— Ничего пока, ваше высокопревосходительство, — вытянулся возле адмиральской койки матрос. — Разбудить приказали, как рассветет…
— Ну да… Ладно… — Степан с трудом возвращался в реальный мир. — Распорядись насчет завтрака…
— Через три минуты будет, — откозырял вестовой и вылетел из спальни.
— Доброе утро, Эдуард Николаевич! — поприветствовал адмирал Щенсновича, поднявшись на мостик. — Вы вообще этой ночью спали?
— Здравия желаю вашему высокопревосходительству! Пару часов сна урвать удалось, но что поделаешь — ночи сейчас короткие.
— Что адмирал Молас?
— Пока не появлялся.
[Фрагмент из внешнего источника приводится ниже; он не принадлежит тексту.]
-- ==== Sys2Proof/Machine/Start.lean ====
section
/-! DEFINITION. The start of a job's step (spec/14 R501, spec/16 R601), and of a replay once every shard is back
(spec/11 R431, spec/13 R475). -/

namespace Sys2Proof.Machine

/-- Strands left with a lesson of a halted step run none. -/
def dropLessons (c : Chip) : Chip :=
  let c := (lessonStrands c).foldl (fun c u => modStrand c u (fun st => { st with lesson := none, run := .idle, spec := false })) c
  { c with cores := tmap (fun _ => corePower) (fun _ k => { k with cut := false }) c.cores }

/-- The job's blocks start, DMODE set. -/
def startJob (j : Job) (dmode : Nat) (c : Chip) : Chip :=
  let c := setF (stopNow .bel (dropLessons c)) .bel 0x010 1 0 dmode
  (meshes ++ jobBlocks j).foldl (fun c b => if mayStart c b then startNow b c else c) c

/-- The classrooms with lessons are asked for PL0, and whether a level change is still to complete (R601). -/
def raiseLevels (j : Job) (c : Chip) : Chip := j.lessonRooms.foldl (fun c r => plReq r 0 c) c
def levelsDue (j : Job) (c : Chip) : Bool := j.lessonRooms.any (fun r => (roomOf c r).levelTo.isSome)

/-- Period 0 of a step is released; windows of a run before are forgotten (R421). -/
def runStep (j : Job) (step : Nat) (s : State) : State :=
  let s := modDev (fun d => { d with wins := [] }) (modBell (fun b => { b with
    halted := false, stopping := false, halts := [], wardenAbort := false, rung := none, diffs := 0 }) s)
  let s := releasePeriod j 0 step (1000 * s.chip.nowUs) s
  let s := if j.sleeper ∧ j.beginP = 0 ∧ (j.per 0).runsIn step = true then stampWrite j s else s
  setDstate 4 s

/-! ### What a recovery schedule brings (R475; log entry 42) -/

/-- Keys of a recovery schedule's windows start here: those sent; those of a refill received from twice this
number, those of a rebuild received from three times. -/
abbrev recovBase : Nat := 2 ^ 21

/-- A run (address, words) cut into a piece for each school port of the pair; the pieces differ by at most one word. -/
def splitRun (j : Job) (r : Nat × Nat) : List (Nat × Nat) :=
  let n := max 1 j.ports.length
  ((List.range n).map (fun i => (r.1 + r.2 * i / n, r.2 * (i + 1) / n - r.2 * i / n))).filter (fun x => x.2 != 0)

/-- The runs of a refill into this device's segment areas: address and words, the stamp of the copy first. -/
def refillRuns (j : Job) (c : Chip) : List (Nat × Nat) := (j.stamp, 64) :: (copyRuns c).flatMap (fun r => splitRun j r.2)

/-- The WIDs of a refill and of a rebuild; the schedule's number stands in bits [29:16], the window in bits [15:0]. -/
def refillWid (no i : Nat) : Nat := 0x80000000 + 2 ^ 16 * (no % 2 ^ 14) + i
def rebuildWid (no i : Nat) : Nat := 0xC0000000 + 2 ^ 16 * (no % 2 ^ 14) + i

/-- The records of windows with keys from lo below hi go. -/
def dropWins (lo hi : Nat) (s : State) : State :=
  modDev (fun d => { d with wins := d.wins.filter (fun e => decide (e.1 < lo) || decide (hi ≤ e.1)) }) s

/-- Whether the copy of this device's shard has arrived since the job was halted; never without sleeper
protection (R465). -/
def refilled (j : Job) (s : State) : Bool :=
  j.sleeper && (List.range (refillRuns j s.chip).length).all (fun i => (winOf s (2 * recovBase + i)).done)

/-- A restored shard: compute copies, step counters, stream positions (R475 stage 3, R477). -/
def restoreShard (j : Job) (sr : Nat) (s : State) : State :=
  let stamp := rdWords s.chip false j.stamp 64
  mendShard (modChip (fun c => writeStreams j stamp sr (setSteps sr (computeCopies c))) s)

/-- A replay begins once this device has sent its partner's copy and received its own. -/
def replayBegin (s : State) : State :=
  match jobOf s, s.dev.bell.replay with
  | some j, some st =>
    if dstate s = 5 ∧ s.dev.bell.recov = [] ∧ refilled j s = true then
      runStep j st (modChip (startJob j 2) (restoreShard j st s))
    else s
  | _, _ => s

end Sys2Proof.Machine
end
Прикажете за ним послать?
— Не стоит. Пусть отдохнет лишние полчаса. А вас я попрошу запросить эскадру по поводу повреждений, потерь на кораблях и остатках угля и снарядов.
— Уже сделано, ваше высокопревосходительство…
— Да оставьте вы, Эдуард Николаевич. Попрошу без чинов. Итак?
— Пожалуйста! — Щенснович протянул командующему несколько листов.
— Спасибо!
Так… Угля хватит всем. Ну или почти хватит. Потери убитыми-ранеными представимые — от десятка на «Цесаревиче» до семи десятков на «Ретвизане», «Победе» и «Петропавловске». Со снарядами тоже ожидаемо. Осталось приблизительно по двадцать процентов шестидюймовых и по десятку главного калибра на ствол. На «Цесаревиче» и того хуже — двенадцать в кормовой башне и шесть в баковой. Ну да — броненосец палил вчера практически без помех, странно, что вообще в погребах хоть что-то осталось…
Отряд Ухтомского шел параллельным курсом, и можно было без особого труда оценить состояние его броненосцев. «Севастополь» и «Полтава» выглядели вполне прилично, а вот то, что «Петропавловску» вчера пришлось лихо, просто бросалось в глаза. И дифферент на нос весьма ощутимый, и развороченная вторая труба, беззащитно задранные к небу пушки кормовой шестидюймовой башни, «срубленная» почти под корень грот-мачта… Неудивительно, что потери в людях на нем оказались самыми высокими на эскадре.
— Ваше высокопревосходительство! — влетел на мостик лейтенант Развозов. — Телеграмма с «Пересвета».
— Что, — обрадовался Макаров, — жив еще, курилка!
— Не совсем так, — слегка смутился офицер, протягивая адмиралу бумагу. — Вот.
Тааак! «Минная пробоина… Сидим на камнях у самого Эллиота… Погрузились по клюзы… Возможны атаки японцев… «Грозовой»…
— Какие новости, Степан Осипович? — поинтересовался Молас, только что зашедший на мостик.
— Здравствуйте, Михаил Павлович, — протянул руку командующий своему начальнику штаба. — В этой телеграмме есть две: плохая и хорошая. С какой начать?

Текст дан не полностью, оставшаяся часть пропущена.